▸ **Assignment**: Exact copies of all the records are to be output.

(Stored data entries)
+++
/-- The metrology partition and its mailbox (R259 to R295). -/
structure Metrology where
  sealSt : Seal := .blank
  sealCount : Nat := 0
  calErr : Nat := 0
  keyGen : Nat := 0
  /-- Private half of the receipt key in slot 6, as the share K xor m (R435); none while the slot is empty. -/
  key : Option Bytes := none
  bootCount : Nat := 0
  fwId : Bytes := List.replicate 8 0
  set : Option CalSet := none
  /-- An accepted set waiting to take effect (R267), with the tick start after which it does. -/
  nextSet : Option (CalSet × Nat) := none
  running : Bool := true
  tallying : Bool := true
  /-- Tallying resumes at this tick start after a warning that passed (R421). -/
  resumeAt : Option Nat := none
  tally : Vector Nat 32 := Vector.replicate 32 0
  residue : Vector Nat 32 := Vector.replicate 32 0
  published : Vector Nat 32 := Vector.replicate 32 0
  recent : List Computed := []
  faults : Vector Nat 13 := Vector.replicate 13 0
  /-- Represented time of the first sample of the boot and of the latest one. -/
  bootRep : Option Nat := none
  lastRep : Option Nat := none
  /-- The tallies at the interval boundaries whose receipts are due, oldest first (R288). -/
  boundary : List TallySnap := []
  /-- The newest codes of the channels, newest first, one every 125 µs, for the delays of R271. -/
  raw : List MetSample := []
  /-- The time that the sample computed with the newest of them represents. -/
  rawRep : Option Nat := none
  commit : Option MetCommit := none
  /-- The commit taken over at the latest tick start (R22). -/
  taken : Option MetCommit := none
  valid : Bool := false
  live : Vector Bool 12 := Vector.replicate 12 false
  deadTicks : Vector Nat 12 := Vector.replicate 12 0
  /-- The tallies at the dead time of a bay whose receipt is due (R279, R288). -/
  deadSnap : Vector (Option TallySnap) 12 := Vector.replicate 12 none
  overrange : Bool := false
  bayOver : Nat := 0
  /-- Samples since the latest block, newest first: the time each represents, its codes, and the codes with the delays applied (R274). -/
  block : List (Nat × List Int × List Int) := []
  /-- End of the latest block evaluated (R274). -/
  blockAt : Nat := 0
  reversed : AcFlag := {}
  phaseLoss : AcFlag := {}
  missingNeutral : AcFlag := {}
  calMean : List Int := List.replicate 32 0
  calRms : List Nat := List.replicate 32 0
  calPhase : List Int := List.replicate 3 0
  acF : Nat := 0
  uRms : List Nat := List.replicate 4 0
  iRms : List Nat := List.replicate 4 0
  seq : Nat := 0
  prevHash : Bytes := List.replicate 8 0
  kinds : Vector RcptKind 13 := Vector.replicate 13 {}
  ckptLost : Bool := false
  queue : List Receipt := []
  store : List Receipt := []
  head : Nat := 0
  rcptSel : Nat := 0
  ckptA : Checkpoint := Checkpoint.sealed {}
  ckptB : Checkpoint := {}
  wrapEpoch : Nat := 0
  wrapMask : Nat := 0
  /-- The partition's own memory as its core addresses it: the 512 KiB SRAM and the private 1 MiB of MRAM (R259). -/
  core : Mem := []
  deriving DecidableEq, Repr

/-! ## Safety controller (10) -/

/-- One channel of an SI pair: the run of agreeing samples and the filtered level with its stamp (R297). -/
structure SiChan where
  cand : Bool := false
  count : Nat := 0
  first : Nat := 0
  level : Bool := false
  stamp : Nat := 0
  /-- Pulses passed since the pair entered FAULT_TEST or WAIT_RESET (R302). -/
  passed : Nat := 0
  /-- Read 1 when the present pulse began, so that the pulse carries a test result (R300). -/
  armed : Bool := false
  deriving DecidableEq, Repr

/-- One SI pair (R302, R306, R329). -/
structure SiPair where
  a : SiChan := {}
  b : SiChan := {}
  st : SiSt := .idle
  deadline : Nat := 0
  /-- In PARTIAL the channel that demands is A; in RETURNING the channel that returned is A. -/
  firstA : Bool := false
  /-- TYPE 2: when the channels began to disagree; the report MISMATCH; the latest report OPEN (8) or CLOSED (9), 0 before the
  first (R306). -/
  apart : Option Nat := none
  mismatch : Bool := false
  report : Nat := 0
  demands : Nat := 0
  blips : Nat := 0
  faults : Nat := 0
  proof : Nat := 0
  proofDue : Bool := false
  deriving DecidableEq, Repr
+++
▸ **Exercise result**:
/-- The metrology partition and its mailbox (R259 to R295). -/
structure Metrology where
  sealSt : Seal := .blank
  sealCount : Nat := 0
  calErr : Nat := 0
  keyGen : Nat := 0
  /-- Private half of the receipt key in slot 6, as the share K xor m (R435); none while the slot is empty. -/
  key : Option Bytes := none
  bootCount : Nat := 0
  fwId : Bytes := List.replicate 8 0
  set : Option CalSet := none
  /-- An accepted set waiting to take effect (R267), with the tick start after which it does. -/
  nextSet : Option (CalSet × Nat) := none
  running : Bool := true
  tallying : Bool := true
  /-- Tallying resumes at this tick start after a warning that passed (R421). -/
  resumeAt : Option Nat := none
  tally : Vector Nat 32 := Vector.replicate 32 0
  residue : Vector Nat 32 := Vector.replicate 32 0
  published : Vector Nat 32 := Vector.replicate 32 0
  recent : List Computed := []
  faults : Vector Nat 13 := Vector.replicate 13 0
  /-- Represented time of the first sample of the boot and of the latest one. -/
  bootRep : Option Nat := none
  lastRep : Option Nat := none
  /-- The tallies at the interval boundaries whose receipts are due, oldest first (R288). -/
  boundary : List TallySnap := []
  /-- The newest codes of the channels, newest first, one every 125 µs, for the delays of R271. -/
  raw : List MetSample := []
  /-- The time that the sample computed with the newest of them represents. -/
  rawRep : Option Nat := none
  commit : Option MetCommit := none
  /-- The commit taken over at the latest tick start (R22). -/
  taken : Option MetCommit := none
  valid : Bool := false
  live : Vector Bool 12 := Vector.replicate 12 false
  deadTicks : Vector Nat 12 := Vector.replicate 12 0
  /-- The tallies at the dead time of a bay whose receipt is due (R279, R288). -/
  deadSnap : Vector (Option TallySnap) 12 := Vector.replicate 12 none
  overrange : Bool := false
  bayOver : Nat := 0
  /-- Samples since the latest block, newest first: the time each represents, its codes, and the codes with the delays applied (R274). -/
  block : List (Nat × List Int × List Int) := []
  /-- End of the latest block evaluated (R274). -/
  blockAt : Nat := 0
  reversed : AcFlag := {}
  phaseLoss : AcFlag := {}
  missingNeutral : AcFlag := {}
  calMean : List Int := List.replicate 32 0
  calRms : List Nat := List.replicate 32 0
  calPhase : List Int := List.replicate 3 0
  acF : Nat := 0
  uRms : List Nat := List.replicate 4 0
  iRms : List Nat := List.replicate 4 0
  seq : Nat := 0
  prevHash : Bytes := List.replicate 8 0
  kinds : Vector RcptKind 13 := Vector.replicate 13 {}
  ckptLost : Bool := false
  queue : List Receipt := []
  store : List Receipt := []
  head : Nat := 0
  rcptSel : Nat := 0
  ckptA : Checkpoint := Checkpoint.sealed {}
  ckptB : Checkpoint := {}
  wrapEpoch : Nat := 0
  wrapMask : Nat := 0
  /-- The partition's own memory as its core addresses it: the 512 KiB SRAM and the private 1 MiB of MRAM (R259). -/
  core : Mem := []
  deriving DecidableEq, Repr

/-! ## Safety controller (10) -/

/-- One channel of an SI pair: the run of agreeing samples and the filtered level with its stamp (R297). -/
structure SiChan where
  cand : Bool := false
  count : Nat := 0
  first : Nat := 0
  level : Bool := false
  stamp : Nat := 0
  /-- Pulses passed since the pair entered FAULT_TEST or WAIT_RESET (R302). -/
  passed : Nat := 0
  /-- Read 1 when the present pulse began, so that the pulse carries a test result (R300). -/
  armed : Bool := false
  deriving DecidableEq, Repr

/-- One SI pair (R302, R306, R329). -/
structure SiPair where
  a : SiChan := {}
  b : SiChan := {}
  st : SiSt := .idle
  deadline : Nat := 0
  /-- In PARTIAL the channel that demands is A; in RETURNING the channel that returned is A. -/
  firstA : Bool := false
  /-- TYPE 2: when the channels began to disagree; the report MISMATCH; the latest report OPEN (8) or CLOSED (9), 0 before the
  first (R306). -/
  apart : Option Nat := none
  mismatch : Bool := false
  report : Nat := 0
  demands : Nat := 0
  blips : Nat := 0
  faults : Nat := 0
  proof : Nat := 0
  proofDue : Bool := false
  deriving DecidableEq, Repr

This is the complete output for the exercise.